If it all leads to an accelerated response to global environmental issues -- water, climate change, or biodiversity loss -- then perhaps the market herd will move to greener pastures.

23 August 2007

Ecosystem Benefits: Brand and Fink Creating Markets for Nature's Services

Next month's Wired Magazine features a piece by David Wolman on efforts by "eco-capitalists" to create new markets for the life-sustaining services provided by Nature. That's right. Call it natural capital, ecosystem services (see my earlier post on that subject), environmental markets, ecological assets, or as my former colleague John Kinch and I coined it, ecosystem benefits. Whatever.

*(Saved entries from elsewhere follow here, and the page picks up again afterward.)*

/-- 95_test_vectors.md 4.3 and 5. -/
theorem test_writeB : exec .writeB complete = .next { issued with hwait := .waitDone, wire := complete.wire } ∧
    exec .writeB midway = .next { midway with fault := .writeBusy } := by and_intros <;> rfl

/-- 95_test_vectors.md 4.4. -/
theorem test_waitComplete : exec .waitComplete complete = .next complete ∧
    exec .waitComplete midway = .next { midway with hwait := .waitDone } := by and_intros <;> rfl

/-- 95_test_vectors.md 4.5. -/
theorem test_pollComplete : exec .pollComplete complete = .next { complete with result := 1#24 } ∧
    exec .pollComplete { midway with result := 9#24 } = .next { midway with result := 0#24 } := by and_intros <;> rfl

/-- 95_test_vectors.md 4.2, beats 3 and 10 (its last byte is the latch byte). -/
theorem test_dmaBeat :
    step midway = .next { midway with dmaIdx := 3, wire := [0x92, 0x49, 0x24] } ∧
      step { lastBeat with dmaIdx := 9, wire := lastBeat.wire.take 9 } = .next lastBeat := by and_intros <;> rfl

/-- 95_test_vectors.md program 3: a poll before the completion reads 0 and the loop goes on; one after it reads 1 and the
loop is over. -/
theorem test_pollLoop :
    step { midway with cmds := [.pollUntilDone], sched := [.host], result := 5#24 } =
        .next { midway with cmds := [.pollUntilDone] } ∧
      step { complete with cmds := [.pollUntilDone, .issue 0x7#64] } =
        .next { complete with cmds := [.issue 0x7#64], result := 1#24 } := by and_intros <;> rfl

theorem test_completionEvent : step lastBeat = .next complete := rfl

theorem test_hostResume : step { complete with hwait := .waitDone } = .next complete := rfl

/-- 95_test_vectors.md program 5: the hang. -/
theorem test_hang : step { fresh with hwait := .waitDone } = .fault .waitNeverEnds := rfl

/-- 95_test_vectors.md 4.1. -/
theorem test_latchCount : ([1, 159999, 160000, 319999, 1000000, 2400000, 48000000].map fun hz =>
    latchCount { oneCfg with serialClockHz := hz }) = [0, 0, 1, 1, 6, 15, 300] := by decide

theorem test_codes : Fsm.idle.code = 0 ∧ Fsm.pending.code = 1 ∧ Fsm.inflight.code = 2 ∧ orderCode .grb = 0 ∧
    orderCode .rgb = 1 := by decide

/-! ### Hypotheses: for each statement, a state and operands that meet them, clause by clause -/

theorem test_hyps_DecodeAndEncodeAreInverse : decode 0x0000332211123402#64 = .ok (.setColor 0x1234 0x11 0x22 0x33) := by
  decide

theorem test_hyps_DecoderAcceptsExactlyTheTableRows : ∃ r ∈ opcodeTable, r.matches 0x0000000000000203#64 = true := by
  decide

/-- One reserved bit of each format; then the host's turn alone, the host's turn in a transfer, and a beat before it. -/
theorem test_hyps_ReservedWordsAreRefusedAndNeverExecuted :
    (opField 0x0000000000000000#64 = 0x00#8 ∧ 0x0A#8 ≤ opField 0x000000000000000A#64) ∧
      (reservedFrom (opField 0x0000000000000106#64) = some 8 ∧ 2 ^ 8 ≤ (0x0000000000000106#64).toNat) ∧
      (reservedFrom (opField 0x0000000000010001#64) = some 16 ∧ 2 ^ 16 ≤ (0x0000000000010001#64).toNat) ∧
      (reservedFrom (opField 0x0000000001000003#64) = some 24 ∧ 2 ^ 24 ≤ (0x0000000001000003#64).toNat) ∧
      (reservedFrom (opField 0x0001000000000002#64) = some 48 ∧ 2 ^ 48 ≤ (0x0001000000000002#64).toNat) ∧
      decode 0x106#64 = .error (.reservedBits 0x06#8) ∧
      (State.hostReady { fresh with cmds := [.issue 0x106#64] } ∧
        hardwareAgent { fresh with cmds := [.issue 0x106#64] } = none) ∧
      (State.hostReady { midway with cmds := [.issue 0x106#64], sched := [.host] } ∧
        hardwareAgent { midway with cmds := [.issue 0x106#64], sched := [.host] } = some .dma) := by decide +kernel

theorem test_hyps_ReservedWordsAreRefused_after_a_beat :
    step { midway with cmds := [.issue 0x106#64], sched := [.hardware] } =
      .next { midway with cmds := [.issue 0x106#64], dmaIdx := 3, wire := [0x92, 0x49, 0x24] } := rfl

theorem test_hyps_AssemblerTextRoundTrips :
    assemble ⟨.getColor, [.dec [6, 5, 5, 3, 5]]⟩ = some (.getColor 65535) ∧
      assemble ⟨.getColor, [.dec [6, 5, 5, 3, 6]]⟩ = none := by decide

/-- The first and last triples, of a byte and of a nibble, and the last bit to leave. -/
theorem test_hyps_ChannelPatternLayout : (0 < 8 ∧ 7 < 8) ∧ (0 < 4 ∧ 3 < 4) ∧ 23 < 24 := by decide

/-- The last bit, and two equal encodings; a pattern and the same with its polarity undone. -/
theorem test_hyps_DecodingTheWaveformUndoesEncoding : 7 < 8 ∧ encPattern oneCfg 0xA5#8 = encPattern oneCfg 0xA5#8 ∧
    0xD349A6#24 = (if oneCfg.invert then 0xD349A6#24 ^^^ 0xFFFFFF#24 else 0xD349A6#24) := by decide

theorem test_hyps_ChannelPatternIsBasePlusDataBits : (0x7F#8 : Byte) < 0x80#8 := by decide

/-- Both polarities. -/
theorem test_hyps_EncodeChannelReturnsTheTransmittedPattern : fresh.hostReady ∧ oneCfg.invert = false ∧
    Config.invert { oneCfg with invert := true } = true := by decide

/-- The two ends of the legal brightness register. -/
theorem test_hyps_BrightnessScalingFormula : (1#9).toNat ≤ 256 ∧ (256#9).toNat ≤ 256 := by decide

theorem test_hyps_BrightnessScalingIsMonotone : (0#8 : Byte) ≤ 255#8 ∧ (1#9 : BitVec 9) ≤ 256#9 ∧ (256#9).toNat ≤ 256 := by
  decide

theorem test_hyps_ChannelSentIsScaledThenCorrected : oneCfg.cieEnable = false ∧
    Config.cieEnable { oneCfg with cieEnable := true } = true := by decide

theorem test_hyps_PixelIsThreeChannelsInWireOrder : oneCfg.order = .grb ∧
    Config.order { oneCfg with order := .rgb } = .rgb := by decide

/-- The last byte of the last slot of the last pixel. -/
theorem test_hyps_RawLayoutAfterExpansion : Memory.wf State.reset.cfg State.reset.tx = true ∧ 2 < State.reset.cfg.n ∧
    (slots State.reset.cfg.order (State.reset.colorAt 2))[2]? = some 0#8 := by decide

theorem test_hyps_ExpansionWritesRawAndNothingElse : Memory.wf fresh.cfg fresh.tx = true ∧ 0 < fresh.cfg.n ∧
    rawLength fresh.cfg ≤ 9 := by decide

theorem test_hyps_ExpandingTwiceIsExpandingOnce :
    (Memory.wf fresh.cfg fresh.tx = true ∧ fresh.inFlight = false ∧
      exec .expandAll fresh = .next { fresh with tx := sentTx }) ∧
      (Memory.wf complete.cfg complete.tx = true ∧ fresh.cfg = complete.cfg ∧ fresh.colors = complete.colors ∧
        fresh.bp1 = complete.bp1 ∧ 8 < rawLength fresh.cfg) :=
  ⟨⟨rfl, rfl, rfl⟩, rfl, rfl, rfl, rfl, by decide⟩

/-- In range at the last pixel, and out of range at the next index. -/
theorem test_hyps_SetColorStoresOnePixelOrDoesNothing :
    (State.reset.hostReady ∧ (2#16).toNat < State.reset.cfg.n ∧ State.reset.colors.length = State.reset.cfg.n) ∧
      State.reset.cfg.n ≤ (3#16).toNat := by decide

theorem test_hyps_GetColorReturnsTheStoredColour :
    (State.reset.hostReady ∧ (2#16).toNat < State.reset.cfg.n) ∧ State.reset.cfg.n ≤ (3#16).toNat := by decide

theorem test_hyps_SetColorThenGetColorRoundTrips : fresh.hostReady ∧ fresh.colors.length = fresh.cfg.n ∧
    (0#16).toNat < fresh.cfg.n ∧ fresh.inFlight = false := by decide

theorem test_hyps_SetBrightnessStoresBrightnessPlusOne : fresh.hostReady ∧ midway.hostReady := by decide

theorem test_hyps_ExpandAllRewritesRaw :
    (complete.hostReady ∧ complete.inFlight = false ∧ Memory.wf complete.cfg complete.tx = true) ∧
      (midway.hostReady ∧ midway.inFlight = true) ∧
      (oneCfg.order = .grb ∧ oneCfg.invert = false ∧ oneCfg.cieEnable = false) := by decide

theorem test_hyps_WriteNbExpandsAndIssues :
    (complete.hostReady ∧ complete.inFlight = false ∧ Memory.wf complete.cfg complete.tx = true) ∧
      (lastBeat.hostReady ∧ lastBeat.inFlight = true) ∧ latchCount { oneCfg with serialClockHz := 159999 } = 0 := by
  decide

theorem test_hyps_WriteBExpandsIssuesAndHoldsTheHost :
    (fresh.hostReady ∧ fresh.inFlight = false ∧ Memory.wf fresh.cfg fresh.tx = true) ∧
      (lastBeat.hostReady ∧ lastBeat.inFlight = true) := by decide

theorem test_hyps_WriteBIsWriteNbThenWaitComplete : (fresh.hostReady ∧ fresh.inFlight = false) ∧
    (midway.hostReady ∧ midway.inFlight = true) := by decide

theorem test_hyps_WaitCompleteHoldsTheHostUnlessDone : (complete.hostReady ∧ complete.done = true) ∧
    (midway.hostReady ∧ midway.done = false) := by decide

theorem test_hyps_PollCompleteReadsDone : complete.hostReady ∧ midway.hostReady := by decide

theorem test_hyps_HostResumesExactlyWhenDone :
    State.hwait { complete with hwait := .waitDone } = .waitDone ∧ complete.fault = .none ∧ complete.done = true ∧
      complete.fsm = .idle := by decide

/-- The first byte and the last latch byte. -/
theorem test_hyps_DmaBeatMovesOneByte : issued.dmaIdx < txLength issued.cfg ∧
    State.dmaIdx { issued with dmaIdx := 9 } < txLength issued.cfg := by decide

/-- Each of the three kinds of step: one that writes neither, a WRITE, a completion. -/
theorem test_hyps_TransferStateMachineTransitions :
    (midway.Inv ∧ ∃ t, step midway = .next t) ∧
      (State.Inv { fresh with cmds := [.issue (encode .writeB)] } ∧
        ∃ t, step { fresh with cmds := [.issue (encode .writeB)] } = .next t) ∧
      (lastBeat.Inv ∧ ∃ t, step lastBeat = .next t) :=
  ⟨⟨midway_inv, _, test_dmaBeat.1⟩,
    ⟨inv_of_invCheck (sent := []) (by decide +kernel), { issued with hwait := .waitDone }, rfl⟩,
    ⟨lastBeat_inv, _, test_completionEvent⟩⟩

/-- `fresh` with a WRITE_NB to issue and then, during the transfer, a SET_BRIGHTNESS. -/
def toWrite : State :=
  { fresh with
    cmds := [.issue (encode .writeNb), .issue (encode (.setBrightness 0#8))]
    sched := [.hardware, .host] }

theorem toWrite_inv : toWrite.Inv := inv_of_invCheck (sent := []) (by decide +kernel)

/-- A whole transfer: the issue, one beat, a SET_BRIGHTNESS, nine beats, the completion. -/
theorem test_hyps_FrameLawUnderEveryInterleaving :
    toWrite.Inv ∧ IdleAndReady toWrite ∧
      toWrite.cmds = .issue (encode .writeNb) :: [.issue (encode (.setBrightness 0#8))] ∧
      (∀ j u, 0 < j → j < 13 → RunsTo j toWrite u → u.fsm = .inflight) ∧
      ∃ t, RunsTo 13 toWrite t ∧ t.fsm = .idle := by
  refine ⟨toWrite_inv, ⟨rfl, rfl, rfl⟩, rfl, fun j u h0 h1 hu => ?_, ?_⟩
  · have h : ∀ j ∈ List.range 12, reaches (j + 1) toWrite (fun t => decide (t.fsm = .inflight)) = true := by
      decide +kernel
    have := h (j - 1) (List.mem_range.2 (by omega))
    rw [Nat.sub_add_cancel h0] at this
    simpa using of_reaches this hu
  · have h : reaches 13 toWrite (fun t => decide (t.fsm = .idle)) = true := by decide +kernel
    obtain ⟨t, ht, hf⟩ := runsTo_of_reaches h
    exact ⟨t, ht, by simpa using hf⟩

/-- After the issue, one beat and the SET_BRIGHTNESS. -/
theorem test_hyps_WireHoldsAFramePrefixInFlight :
    toWrite.Inv ∧ IdleAndReady toWrite ∧
      toWrite.cmds = .issue (encode .writeNb) :: [.issue (encode (.setBrightness 0#8))] ∧
      (∀ j u, 0 < j → j < 3 → RunsTo j toWrite u → u.fsm = .inflight) ∧
      ∃ t, RunsTo 3 toWrite t ∧ t.fsm = .inflight := by
  refine ⟨toWrite_inv, ⟨rfl, rfl, rfl⟩, rfl, fun j u h0 h1 hu => ?_, ?_⟩
  · obtain rfl | rfl : j = 1 ∨ j = 2 := by omega
    · simpa using of_reaches (p := fun t => decide (t.fsm = .inflight)) (by decide +kernel) hu
    · simpa using of_reaches (p := fun t => decide (t.fsm = .inflight)) (by decide +kernel) hu
  · have h : reaches 3 toWrite (fun t => decide (t.fsm = .inflight)) = true := by decide +kernel
    obtain ⟨t, ht, hf⟩ := runsTo_of_reaches h
    exact ⟨t, ht, by simpa using hf⟩

theorem test_hyps_WriteBReturnsWithTheFrameOnTheWire :
    State.Inv { fresh with cmds := [.issue (encode .writeB)] } ∧
      IdleAndReady { fresh with cmds := [.issue (encode .writeB)] } ∧
      ∃ u, RunsTo 1 { fresh with cmds := [.issue (encode .writeB)] } u := by
  refine ⟨inv_of_invCheck (sent := []) (by decide +kernel), ⟨rfl, rfl, rfl⟩, ?_⟩
  obtain ⟨u, hu, -⟩ := runsTo_of_reaches (k := 1) (s := { fresh with cmds := [.issue (encode .writeB)] })
    (p := fun _ => true) (by decide +kernel)
  exact ⟨u, hu⟩

/-- A held host with beats to come, and with none; a WAIT_COMPLETE and a poll loop in a transfer, and after it. -/
theorem test_hyps_WaitsAndPollLoopsForATransferEnd :
    (State.Inv { midway with hwait := .waitDone } ∧ midway.fault = .none ∧ midway.fsm = .inflight) ∧
      (State.Inv { lastBeat with hwait := .waitDone } ∧ lastBeat.fault = .none ∧ lastBeat.fsm = .inflight) ∧
      (State.Inv { midway with cmds := [.issue (encode .waitComplete)] } ∧
        State.Inv { midway with cmds := [.pollUntilDone] } ∧ midway.hostReady) ∧
      (State.Inv { complete with cmds := [.issue (encode .waitComplete)] } ∧
        State.Inv { complete with cmds := [.pollUntilDone] } ∧ complete.hostReady ∧ complete.done = true) := by
  refine ⟨⟨?_, rfl, rfl⟩, ⟨?_, rfl, rfl⟩, ⟨?_, ?_, rfl, rfl⟩, ?_, ?_, ⟨rfl, rfl⟩, rfl⟩ <;>
    exact inv_of_invCheck (sent := []) (by decide +kernel)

These are the services provided by nature free of charge -- or free until now.

In an effort to create viable markets for such services as clean water, storm surge protection, and greenhouse gas build-up, people like David Brand, founder of New Forests Pty Limited, and Priceline.com cofounder Jessie Fink, among others, "are betting that successful trading of carbon will kick-start the creation of other cap-and-trade systems for ecological services like watershed protection, biodiversity, and erosion control."